November has begun, which means the official commencement of the annual season for opinion articles about poppies. Although like Christmas, poppy-shaming has been starting earlier and earlier every year. Poppy shaming now starts so early that it has managed to go back in time and now starts before the actual start of WWI in 1914. This has caused a rupture in the space-time continuum and led to a paradoxical universe where sense and reason have broken down and we get ridiculous outcomes like Boris Johnson becoming Foreign Secretary and Liam Fox’s political career being rehabilitated. But they wear their poppies with pride.

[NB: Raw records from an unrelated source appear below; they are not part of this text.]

-- ==== Sys2Proof/Tests/Slice0.lean ====
section
/-! SUPPORT. Tests of the model: ill-formed terms the checks of WellFormed refuse, one word per instruction written out from the encodings of
R175 to R182 and R302, and small runs of one step. -/

namespace Sys2Proof.Tests
open Sys2Proof Sys2Proof.Machine Sys2Proof.Claims

/-! One theorem is checked at a time: many at once take many threads, and their stacks count as memory. -/
set_option Elab.async false
set_option synthInstance.maxSize 2048

/-! An ill-formed term for each check of WellFormed. -/

theorem test_wf_refuses_p0 : (Instr.xCmp .eq 0 1 2 0).wf = false ∧ (Instr.xCmpi .eq 0 1 2 0).wf = false ∧ (Instr.xVcmp .eq .f32 0 1 2 0).wf = false
    ∧ (Instr.aCmp .eq 0 1 2 0).wf = false := by decide
theorem test_wf_refuses_fifos : (Instr.xTkput .kax 1 0).wf = false ∧ (Instr.xTkget 1 .kxa 0).wf = false ∧ (Instr.aTkput .kxa 1 0).wf = false
    ∧ (Instr.aTkget 1 .kam 0).wf = false ∧ (Instr.mTkput .kam 1).wf = false ∧ (Instr.mTkget 1 .kmx).wf = false := by decide
theorem test_wf_refuses_orders : (Instr.xLd 1 2 0 false .rel .sys 0).wf = false ∧ (Instr.xLd 1 2 0 false .acqrel .sys 0).wf = false
    ∧ (Instr.xLd 1 2 3 true .weak .sys 0).wf = false ∧ (Instr.xSt 1 2 0 .acq .sys 0).wf = false ∧ (Instr.xSt 1 2 0 .acqrel .sys 0).wf = false := by decide
theorem test_wf_refuses_types : (Instr.xVadd .fp8e4 1 2 3 0).wf = false ∧ (Instr.xVsub .fp8e5 1 2 3 0).wf = false ∧ (Instr.xVmin .t30 1 2 3 0).wf = false
    ∧ (Instr.xVmax .t30 1 2 3 0).wf = false ∧ (Instr.xVabs .t30 1 2 0).wf = false ∧ (Instr.xVneg .fp8e4 1 2 0).wf = false
    ∧ (Instr.xVmul .fp8e4 1 2 3 0).wf = false ∧ (Instr.xVmadd .fp8e5 1 2 3 0).wf = false ∧ (Instr.xVmsub .fp8e4 1 2 3 0).wf = false
    ∧ (Instr.xVnmadd .fp8e4 1 2 3 0).wf = false ∧ (Instr.xVshl .f32 1 2 3 0).wf = false ∧ (Instr.xVshr .t30 1 2 3 0).wf = false
    ∧ (Instr.xVsra .f64 1 2 3 0).wf = false := by decide
theorem test_wf_refuses_more_types : (Instr.xVcmp .un .i32 1 2 3 0).wf = false ∧ (Instr.xVcmp .eq .t30 1 2 3 0).wf = false
    ∧ (Instr.xVcvt .f32 .f32 .rne 1 2 0).wf = false ∧ (Instr.xVred .max .t30 1 2 0).wf = false ∧ (Instr.xVred .sum .fp8e4 1 2 0).wf = false
    ∧ (Instr.xVrecip .i32 1 2 0).wf = false ∧ (Instr.xVrsqrt .t30 1 2 0).wf = false ∧ (Instr.xVexp2 .n8 1 2 0).wf = false
    ∧ (Instr.xVlog2 .fp8e5 1 2 0).wf = false := by decide
theorem test_wf_refuses_no_groups : (Instr.aLd 1 2 0 0).wf = false ∧ (Instr.aSt 1 2 0 0).wf = false ∧ (Instr.aGath 1 2 3 0 0).wf = false
    ∧ (Instr.aScat 1 2 3 0 0).wf = false ∧ (Instr.aPref 1 2 0 0).wf = false := by decide

/-! One word per instruction, from the encodings of the opcode maps. -/

theorem test_decode_x_arith :
    decodeX 0x0000000A none = some (.xNop 10#4) ∧
    decodeX 0x0000001A none = some (.xDone 10#4) ∧
    decodeX 0x02AD002A none = some (.xSys 21#5 13#5 10#4) ∧
    decodeX 0x0000003A none = some (.xEbrk 10#4) ∧
    decodeX 0x06ADC80A none = some (.xAdd 21#5 13#5 25#5 10#4) ∧
    decodeX 0x06ADC81A none = some (.xSub 21#5 13#5 25#5 10#4) ∧
    decodeX 0x06ADC82A none = some (.xAnd 21#5 13#5 25#5 10#4) ∧
    decodeX 0x06ADC83A none = some (.xOr 21#5 13#5 25#5 10#4) ∧
    decodeX 0x06ADC84A none = some (.xXor 21#5 13#5 25#5 10#4) ∧
    decodeX 0x06ADC85A none = some (.xAndn 21#5 13#5 25#5 10#4) ∧
    decodeX 0x06ADC86A none = some (.xShl 21#5 13#5 25#5 10#4) ∧
    decodeX 0x06ADC87A none = some (.xShr 21#5 13#5 25#5 10#4) ∧
    decodeX 0x06ADC88A none = some (.xSra 21#5 13#5 25#5 10#4) ∧
    decodeX 0x06ADC89A none = some (.xMin 21#5 13#5 25#5 10#4) ∧
    decodeX 0x06ADC8AA none = some (.xMax 21#5 13#5 25#5 10#4) ∧
    decodeX 0x06ADC8BA none = some (.xMinu 21#5 13#5 25#5 10#4) ∧
    decodeX 0x06ADC8CA none = some (.xMaxu 21#5 13#5 25#5 10#4) ∧
    decodeX 0x06AD00DA none = some (.xClz 21#5 13#5 10#4) ∧
    decodeX 0x06AD00EA none = some (.xCtz 21#5 13#5 10#4) ∧
    decodeX 0x06AD00FA none = some (.xPopc 21#5 13#5 10#4) := by decide

theorem test_decode_x_mul :
    decodeX 0x0AADC80A none = some (.xMul 21#5 13#5 25#5 10#4) ∧
    decodeX 0x0AADC81A none = some (.xMulh 21#5 13#5 25#5 10#4) ∧
    decodeX 0x0AADC82A none = some (.xMulhu 21#5 13#5 25#5 10#4) ∧
    decodeX 0x0AADC83A none = some (.xDiv 21#5 13#5 25#5 10#4) ∧
    decodeX 0x0AADC84A none = some (.xDivu 21#5 13#5 25#5 10#4) ∧
    decodeX 0x0AADC85A none = some (.xRem 21#5 13#5 25#5 10#4) ∧
    decodeX 0x0AADC86A none = some (.xRemu 21#5 13#5 25#5 10#4) := by decide

theorem test_decode_x_imm :
    decodeX 0x0EADA5CA none = some (.xAddi 21#5 13#5 2652#12 10#4) ∧
    decodeX 0x12ADA5CA none = some (.xAndi 21#5 13#5 2652#12 10#4) ∧
    decodeX 0x16ADA5CA none = some (.xOri 21#5 13#5 2652#12 10#4) ∧
    decodeX 0x1AADA5CA none = some (.xXori 21#5 13#5 2652#12 10#4) ∧
    decodeX 0x1EAD02BA none = some (.xShli 21#5 13#5 43#6 10#4) ∧
    decodeX 0x1EAD42BA none = some (.xShri 21#5 13#5 43#6 10#4) ∧
    decodeX 0x1EAD82BA none = some (.xSrai 21#5 13#5 43#6 10#4) ∧
    decodeX 0x22ADC85A none = some (.xCmp .geu 21#5 13#5 25#5 10#4) ∧
    decodeX 0x26ADB53A none = some (.xCmpi .geu 21#5 13#5 339#9 10#4) := by decide

theorem test_decode_x_pred :
    decodeX 0x2AADCDDA none = some (.xSel 21#5 93#7 13#5 25#5 10#4) ∧
    decodeX 0x2EA0000A (some 0x89ABCDEF) = some (.xLim 21#5 2309737967#32 10#4) ∧
    decodeX 0x2EAD010A (some 0x89ABCDEF) = some (.xLimh 21#5 13#5 2309737967#32 10#4) ∧
    decodeX 0x32EB6D60 none = some (.xPand 93#7 54#7 107#7) ∧
    decodeX 0x32EB6D62 none = some (.xPor 93#7 54#7 107#7) ∧
    decodeX 0x32EB6D64 none = some (.xPxor 93#7 54#7 107#7) ∧
    decodeX 0x32EB6D66 none = some (.xPandn 93#7 54#7 107#7) ∧
    decodeX 0x32EB6008 none = some (.xPmov 93#7 54#7) ∧
    decodeX 0x32EB6D6A none = some (.xPany 93#7 54#7 107#7) ∧
    decodeX 0x32EB6D6C none = some (.xPall 93#7 54#7 107#7) ∧
    decodeX 0x36E89A3C none = some (.xPseti 93#7 39484#16) ∧
    decodeX 0x3AED4000 none = some (.xPfrom 93#7 21#5) ∧
    decodeX 0x3AED4800 none = some (.xPto 93#7 21#5) ∧
    decodeX 0x3AED5000 none = some (.xPcnt 93#7 21#5) ∧
    decodeX 0x3EA0005A none = some (.xCsrr 21#5 .late 10#4) ∧
    decodeX 0x3EAD405A none = some (.xCsrw 21#5 .late 13#5 10#4) ∧
    decodeX 0x3EAD805A none = some (.xCsrs 21#5 .late 13#5 10#4) := by decide

theorem test_decode_x_control :
    decodeX 0x42EDA5C3 none = some (.xBr 93#7 .any 107971#17) ∧
    decodeX 0x4400000A (some 0x89ABCDEF) = some (.xJmp 2309737967#32 10#4) ∧
    decodeX 0x4800000A (some 0x89ABCDEF) = some (.xCall 2309737967#32 10#4) ∧
    decodeX 0x4C15000A none = some (.xJmpr 21#5 10#4) ∧
    decodeX 0x4C00001A none = some (.xRet 10#4) ∧
    decodeX 0x5055000A (some 0x89ABCDEF) = some (.xLoop 2#2 21#5 2309737967#32 10#4) ∧
    decodeX 0x5415100A none = some (.xTkput .kxm 21#5 10#4) ∧
    decodeX 0x56A0181A none = some (.xTkget 21#5 .kmx 10#4) := by decide

theorem test_decode_x_memory :
    decodeX 0x62ADA5DD none = some (.xLd 21#5 13#5 2#2 true .rlx .pkg 93#7) ∧
    decodeX 0x66AD85DD none = some (.xSt 21#5 13#5 2#2 .rlx .pkg 93#7) ∧
    decodeX 0x6AADCCB7 none = some (.xAmo 21#5 13#5 25#5 true .rlx .pkg .maxu) ∧
    decodeX 0x6EADCCB0 none = some (.xCas 21#5 13#5 25#5 true .rlx .pkg) ∧
    decodeX 0x7230000A none = some (.xFence .stream .pkg 10#4) ∧
    decodeX 0x76ADA5CA none = some (.xLds 21#5 13#5 2652#12 10#4) ∧
    decodeX 0x7AADA5CA none = some (.xSts 21#5 13#5 2652#12 10#4) ∧
    decodeX 0x7EAD000A none = some (.xCpy 21#5 13#5 10#4) ∧
    decodeX 0x7C15101A none = some (.xTlwait 2#2 21#5 10#4) ∧
    decodeX 0x7EA0102A none = some (.xTlread 21#5 2#2 10#4) := by decide

theorem test_decode_x_vector :
    decodeX 0x82ADCE0A none = some (.xVadd .f32 21#5 13#5 25#5 10#4) ∧
    decodeX 0x82ADCE1A none = some (.xVsub .f32 21#5 13#5 25#5 10#4) ∧
    decodeX 0x82ADCE2A none = some (.xVmin .f32 21#5 13#5 25#5 10#4) ∧
    decodeX 0x82ADCE3A none = some (.xVmax .f32 21#5 13#5 25#5 10#4) ∧
    decodeX 0x82AD064A none = some (.xVabs .f32 21#5 13#5 10#4) ∧
    decodeX 0x82AD065A none = some (.xVneg .f32 21#5 13#5 10#4) ∧
    decodeX 0x82ADCE6A none = some (.xVmul .f32 21#5 13#5 25#5 10#4) ∧
    decodeX 0x86ADCE0A none = some (.xVmadd .f32 21#5 13#5 25#5 10#4) ∧
    decodeX 0x86ADCE1A none = some (.xVmsub .f32 21#5 13#5 25#5 10#4) ∧
    decodeX 0x86ADCE2A none = some (.xVnmadd .f32 21#5 13#5 25#5 10#4) ∧
    decodeX 0x8AADCE0A none = some (.xVand .f32 21#5 13#5 25#5 10#4) ∧
    decodeX 0x8AADCE1A none = some (.xVor .f32 21#5 13#5 25#5 10#4) ∧
    decodeX 0x8AADCE2A none = some (.xVxor .f32 21#5 13#5 25#5 10#4) ∧
    decodeX 0x8AADC8BA none = some (.xVshl .i16 21#5 13#5 25#5 10#4) ∧
    decodeX 0x8AADC8CA none = some (.xVshr .i16 21#5 13#5 25#5 10#4) ∧
    decodeX 0x8AADC8DA none = some (.xVsra .i16 21#5 13#5 25#5 10#4) := by decide

theorem test_decode_x_convert :
    decodeX 0x8EADCE5A none = some (.xVcmp .ge .f32 21#5 13#5 25#5 10#4) ∧
    decodeX 0x92ADCE0A none = some (.xVsel .f32 21#5 10#4 13#5 25#5) ∧
    decodeX 0x96AD060A none = some (.xVbcst .f32 21#5 13#5 10#4) ∧
    decodeX 0x96ADCE1A none = some (.xVext .f32 21#5 13#5 25#5 10#4) ∧
    decodeX 0x96ADCE2A none = some (.xVins .f32 21#5 13#5 25#5 10#4) ∧
    decodeX 0x96ADCE3A none = some (.xVperm .f32 21#5 13#5 25#5 10#4) ∧
    decodeX 0x9AAD5E5A none = some (.xVcvt .f32 .bf16 .sat 21#5 13#5 10#4) ∧
    decodeX 0x9EADCE5A none = some (.xVqnt .sat 21#5 13#5 25#5 10#4) ∧
    decodeX 0xA2AD063A none = some (.xVred .argmax .f32 21#5 13#5 10#4) ∧
    decodeX 0xA6AD060A none = some (.xVrecip .f32 21#5 13#5 10#4) ∧
    decodeX 0xA6AD061A none = some (.xVrsqrt .f32 21#5 13#5 10#4) ∧
    decodeX 0xA6AD062A none = some (.xVexp2 .f32 21#5 13#5 10#4) ∧
    decodeX 0xA6AD063A none = some (.xVlog2 .f32 21#5 13#5 10#4) ∧
    decodeX 0xAAAD5006 none = some (.xVpop 21#5 10#4 13#5 6#4) ∧
    decodeX 0xA8155016 none = some (.xVpush 10#4 21#5 6#4) := by decide

theorem test_decode_x_trellis :
    decodeX 0xAEADA5CA none = some (.xVlds 21#5 13#5 2652#12 10#4) ∧
    decodeX 0xB2ADA5CA none = some (.xVsts 21#5 13#5 2652#12 10#4) ∧
    decodeX 0xB6AD000A none = some (.xGload 21#5 13#5 10#4) ∧
    decodeX 0xB415001A none = some (.xGstore 21#5 10#4) ∧
    decodeX 0xB6AD002A none = some (.xGstep 21#5 13#5 10#4) ∧
    decodeX 0xB6ADC83A none = some (.xGmask 21#5 13#5 25#5 10#4) ∧
    decodeX 0xB6A0004A none = some (.xGcount 21#5 10#4) ∧
    decodeX 0xB6A0005A none = some (.xGforce 21#5 10#4) := by decide

theorem test_decode_x_parcel :
    decodeX 0xC2AD000A none = some (.xSend 21#5 13#5 10#4) ∧
    decodeX 0xC1B9A81A none = some (.xSendnb 21#5 13#5 25#5 10#4) ∧
    decodeX 0xC6ADC80A none = some (.xHset 21#5 13#5 25#5 10#4) ∧
    decodeX 0xC415001A none = some (.xHmask 21#5 10#4) ∧
    decodeX 0xC415002A none = some (.xHunmask 21#5 10#4) ∧
    decodeX 0xC6ADC83A none = some (.xAbind 21#5 13#5 25#5 10#4) ∧
    decodeX 0xCAAD000A none = some (.xTspawn 21#5 13#5 10#4) ∧
    decodeX 0xC9B9A81A none = some (.xTqenq 21#5 13#5 25#5 10#4) ∧
    decodeX 0xC9B9A82A none = some (.xTqdeq 21#5 13#5 25#5 10#4) ∧
    decodeX 0xCEADC80A none = some (.xDcinit 21#5 13#5 25#5 10#4) ∧
    decodeX 0xCEAD001A none = some (.xDcdec 21#5 13#5 10#4) ∧
    decodeX 0xCDB9A82A none = some (.xDcpark 21#5 13#5 25#5 10#4) ∧
    decodeX 0xD015680A none = some (.xWlpush 21#5 13#5 10#4) ∧
    decodeX 0xD2A0681A none = some (.xWlpop 21#5 13#5 10#4) ∧
    decodeX 0xD015682A none = some (.xWlbound 21#5 13#5 10#4) ∧
    decodeX 0xD015003A none = some (.xWlterm 21#5 10#4) := by decide

theorem test_decode_x_object :
    decodeX 0xD6AD000A none = some (.xFnew 21#5 13#5 10#4) ∧
    decodeX 0xD6ADC81A none = some (.xFres 21#5 13#5 25#5 10#4) ∧
    decodeX 0xD6ADC82A none = some (.xFwait 21#5 13#5 25#5 10#4) ∧
    decodeX 0xD6AD003A none = some (.xFpoll 21#5 13#5 10#4) ∧
    decodeX 0xD6AD004A none = some (.xFfree 21#5 13#5 10#4) ∧
    decodeX 0xD6ADC85A none = some (.xFtmo 21#5 13#5 25#5 10#4) ∧
    decodeX 0xD6ADC86A none = some (.xFbind 21#5 13#5 25#5 10#4) ∧
    decodeX 0xDAAD000A none = some (.xBarr 21#5 13#5 10#4) ∧
    decodeX 0xDAADC81A none = some (.xBexp 21#5 13#5 25#5 10#4) ∧
    decodeX 0xDAADC82A none = some (.xBwait 21#5 13#5 25#5 10#4) ∧
    decodeX 0xDEAD000A none = some (.xMclaim 21#5 13#5 10#4) ∧
    decodeX 0xDC00001A none = some (.xMfree 10#4) := by decide

theorem test_decode_x_system :
    decodeX 0xE2ADC80A none = some (.xSret 21#5 13#5 25#5 10#4) ∧
    decodeX 0xE2AD001A none = some (.xWdset 21#5 13#5 10#4) ∧
    decodeX 0xE6A0004A none = some (.xSysr 21#5 .cstat 10#4) ∧
    decodeX 0xE6AD804A none = some (.xSysw 21#5 .cstat 13#5 10#4) ∧
    decodeX 0xE800000A none = some (.xTlbinvAll 10#4) ∧
    decodeX 0xE815001A none = some (.xTlbinvVa 21#5 10#4) ∧
    decodeX 0xE800002A none = some (.xTlbinvPart 10#4) ∧
    decodeX 0xEC00000A none = some (.xCinvL1 10#4) ∧
    decodeX 0xEC00001A none = some (.xCinvSb 10#4) ∧
    decodeX 0xEC00002A none = some (.xCinvIs 10#4) ∧
    decodeX 0xF2ADC80A none = some (.xCtxsave 21#5 13#5 25#5 10#4) ∧
    decodeX 0xF2ADC81A none = some (.xCtxload 21#5 13#5 25#5 10#4) := by decide

theorem test_decode_a_scalar :
    decodeA 0x00000002 none = some (.aNop 2#2) ∧
    decodeA 0x00000012 none = some (.aDone 2#2) ∧
    decodeA 0x05466802 none = some (.aAdd 10#4 6#4 13#4 2#2) ∧
    decodeA 0x05466812 none = some (.aSub 10#4 6#4 13#4 2#2) ∧
    decodeA 0x05466822 none = some (.aAnd 10#4 6#4 13#4 2#2) ∧
    decodeA 0x05466832 none = some (.aShl 10#4 6#4 13#4 2#2) ∧
    decodeA 0x05466842 none = some (.aShr 10#4 6#4 13#4 2#2) ∧
    decodeA 0x05466852 none = some (.aMul 10#4 6#4 13#4 2#2) ∧
    decodeA 0x05460062 none = some (.aMov 10#4 6#4 2#2) ∧
    decodeA 0x0946A5C2 none = some (.aAddi 10#4 6#4 2652#12 2#2) ∧
    decodeA 0x0D400002 (some 0x89ABCDEF) = some (.aLim 10#4 2309737967#32 2#2) ∧
    decodeA 0x104A3051 none = some (.aCmp .geu 2#2 10#4 6#4 1#2) ∧
    decodeA 0x2281A5C3 none = some (.aBr 2#2 true 107971#17) ∧
    decodeA 0x24000002 (some 0x89ABCDEF) = some (.aJmp 2309737967#32 2#2) ∧
    decodeA 0x284A0001 (some 0x89ABCDEF) = some (.aLoop 2#2 10#4 2309737967#32 1#2) ∧
    decodeA 0x2C0A2002 none = some (.aTkput .kam 10#4 2#2) ∧
    decodeA 0x2D402812 none = some (.aTkget 10#4 .kma 2#2) := by decide

theorem test_decode_a_stream :
    decodeA 0x429AA732 none = some (.aSopen 10#4 6#4 10867#14 2#2) ∧
    decodeA 0x46800002 none = some (.aSclose 10#4 2#2) ∧
    decodeA 0x4A9AA732 none = some (.aLd 10#4 6#4 10867#14 2#2) ∧
    decodeA 0x4E9AA732 none = some (.aSt 10#4 6#4 10867#14 2#2) ∧
    decodeA 0x529AC5D2 none = some (.aGath 10#4 6#4 13#4 709#10 2#2) ∧
    decodeA 0x569AC5D2 none = some (.aScat 10#4 6#4 13#4 709#10 2#2) ∧
    decodeA 0x5A9AA732 none = some (.aPref 10#4 6#4 10867#14 2#2) ∧
    decodeA 0x5E300002 none = some (.aFence .stream .pkg 2#2) ∧
    decodeA 0x6146A5C2 none = some (.aLdb 10#4 6#4 2652#12 2#2) ∧
    decodeA 0x65460002 none = some (.aCpy 10#4 6#4 2#2) := by decide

Sense and reason has already broken down with the poppy fetish. What started as an emblem of mourning, a national outpouring of remembrance that war is destructive, meaningless and wracked with pain and grief, has over the years been coopted into a symbol of nationalistic glorification of the military. It’s become a recruiting tool for the armed forces and it gets painted on warplanes. That’s a bit like painting a peace symbol on a live nuclear warhead and claiming it represents CND. Oversized poppies are waved by children in army recruiting adverts while they wear t-shirts bearing the legend future cannon-fodder. It’s no longer a symbol of the horrors of war, it’s a symbol to glorify the militarism that breeds wars. The symbol that once spoke for the generation that fought the war to end all wars is now a symbol to attract young people into the army. Poppies have been hopelessly coopted by an establishment which reserves to itself the right to have another war if it thinks it’s in its interests.
Poppies have long since lost touch with their original meaning, but this year we’ve reached peak tastelessness with the poppy fetish. You can now buy a poppy crafted out of genuine First World War shell cases. Commemorate your ancestor’s life with a little part of the bombs that blew him to buggery for bugger all. Remember the dead with the implements of their destruction. It’s like commemorating the Holocaust with jewellery made from cannisters of poison gas, or selling little miniature hammers lovingly crafted out of Peter Sutcliffe’s weapon of choice in order to raise money for a women’s refuge. Inappropriate doesn’t even begin to describe it. Wear your WWI shell poppy, and you’re wearing on your lapel a little piece of something that maimed and killed.
The reality for ex-servicepeople in this land of the poppy fetish was described in the House of Commons on Wednesday by Jeremy Corbyn. Ex-serviceman David Clapson died alone without any food in his home after being sanctioned by the Job Centre. He died without food in his stomach alone in the dark after his benefit was stopped because he’d missed a meeting at the job centre. As a diabetic his life depended on ensuring that his diet was carefully regulated, that the insulin upon which he depended was kept refrigerated. All the poppy pride in the world won’t put food in your stomach. It won’t provide a decent job or standard of living. It won’t ensure dignity for the living, and it certainly won’t ensure that we end wars.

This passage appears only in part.